=== WHAT YOU HAVE TO DO ===
Could you reproduce the lines below from the one with "rule R155. -/" through the one with "rule R178. -/"? Keep both ends and add nothing.

=== INPUT RECORDS ===

-- ==== Sys2Proof/Syntax.lean ====
section
/-! DEFINITION. The SRM command set (spec/30_encoding.md rule R97): one constructor per row of the opcode map, with the
operands of its format (R94, R95) at exactly the width of their fields. No operand is scaled, shifted or sign-extended
(R96). -/

namespace Sys2Proof

/-- The 24 commands of rule R97, in the table's order. An operand's type is its field's width, so a value that does not
fit its field cannot be written here: `VAL3` 1 to 6 in SETMODE, `ID` 8 to 63 and the like are legal operands (R100). -/
inductive Instr where
  /-- WRREG, format W, rule R120. -/
  | wrreg (id : BitVec 6) (addr : Byte) (data : Reg16)
  /-- RDREG, format R, rule R121. -/
  | rdreg (id : BitVec 6) (addr : Byte)
  /-- SWRST, format D, rule R132. -/
  | swrst (id : BitVec 6)
  /-- GETMODE, format D, rule R133. -/
  | getmode (id : BitVec 6)
  /-- SETMODE, format F3, rule R134. -/
  | setmode (id : BitVec 6) (mode : BitVec 3)
  /-- GETRATE, format D, rule R135. -/
  | getrate (id : BitVec 6)
  /-- SETRATE, format F3, rule R136. -/
  | setrate (id : BitVec 6) (rate : BitVec 3)
  /-- GETDRDYEN, format D, rule R137. -/
  | getdrdyen (id : BitVec 6)
  /-- SETDRDYEN, format F1, rule R138. -/
  | setdrdyen (id : BitVec 6) (en : BitVec 1)
  /-- GETDRDY, format D, rule R139. -/
  | getdrdy (id : BitVec 6)
  /-- CLRDRDY, format D, rule R140. -/
  | clrdrdy (id : BitVec 6)
  /-- GETMFGID, format D, rule R141. -/
  | getmfgid (id : BitVec 6)
  /-- GETDEVID, format D, rule R142. -/
  | getdevid (id : BitVec 6)
  /-- GETAMB, format D, rule R155. -/
  | getamb (id : BitVec 6)
  /-- GETOBJ, format D, rule R156. -/
  | getobj (id : BitVec 6)
  /-- GETOBJTC, format T, rule R164. The ring and the sensor are independent operands. -/
  | getobjtc (id : BitVec 6) (ring : BitVec 3)
  /-- RINGRD, format HR, rule R165. -/
  | ringrd (ring : BitVec 3) (idx : BitVec 2)
  /-- RINGWR, format HW, rule R166. -/
  | ringwr (ring : BitVec 3) (idx : BitVec 2) (val : Sample)
  /-- RINGCLR, format HC, rule R167. -/
  | ringclr (ring : BitVec 3)
  /-- CRC8, format C, rule R177. The bytes beyond the first `len` are part of the word and are ignored (R95). -/
  | crc8 (len : BitVec 2) (b0 b1 b2 : Byte)
  /-- CRCCHK, format CK, rule R178. -/
  | crcchk (b0 b1 crc : Byte)
  /-- SHTINIT, format N, rule R186. -/
  | shtinit
  /-- SHTTEMP, format N, rule R188. -/
  | shttemp
  /-- SHTHUM, format N, rule R189. -/
  | shthum
deriving DecidableEq, Repr

end Sys2Proof
end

=== EXERCISE OUTPUT ===
  /-- GETAMB, format D, rule R155. -/
  | getamb (id : BitVec 6)
  /-- GETOBJ, format D, rule R156. -/
  | getobj (id : BitVec 6)
  /-- GETOBJTC, format T, rule R164. The ring and the sensor are independent operands. -/
  | getobjtc (id : BitVec 6) (ring : BitVec 3)
  /-- RINGRD, format HR, rule R165. -/
  | ringrd (ring : BitVec 3) (idx : BitVec 2)
  /-- RINGWR, format HW, rule R166. -/
  | ringwr (ring : BitVec 3) (idx : BitVec 2) (val : Sample)
  /-- RINGCLR, format HC, rule R167. -/
  | ringclr (ring : BitVec 3)
  /-- CRC8, format C, rule R177. The bytes beyond the first `len` are part of the word and are ignored (R95). -/
  | crc8 (len : BitVec 2) (b0 b1 b2 : Byte)
  /-- CRCCHK, format CK, rule R178. -/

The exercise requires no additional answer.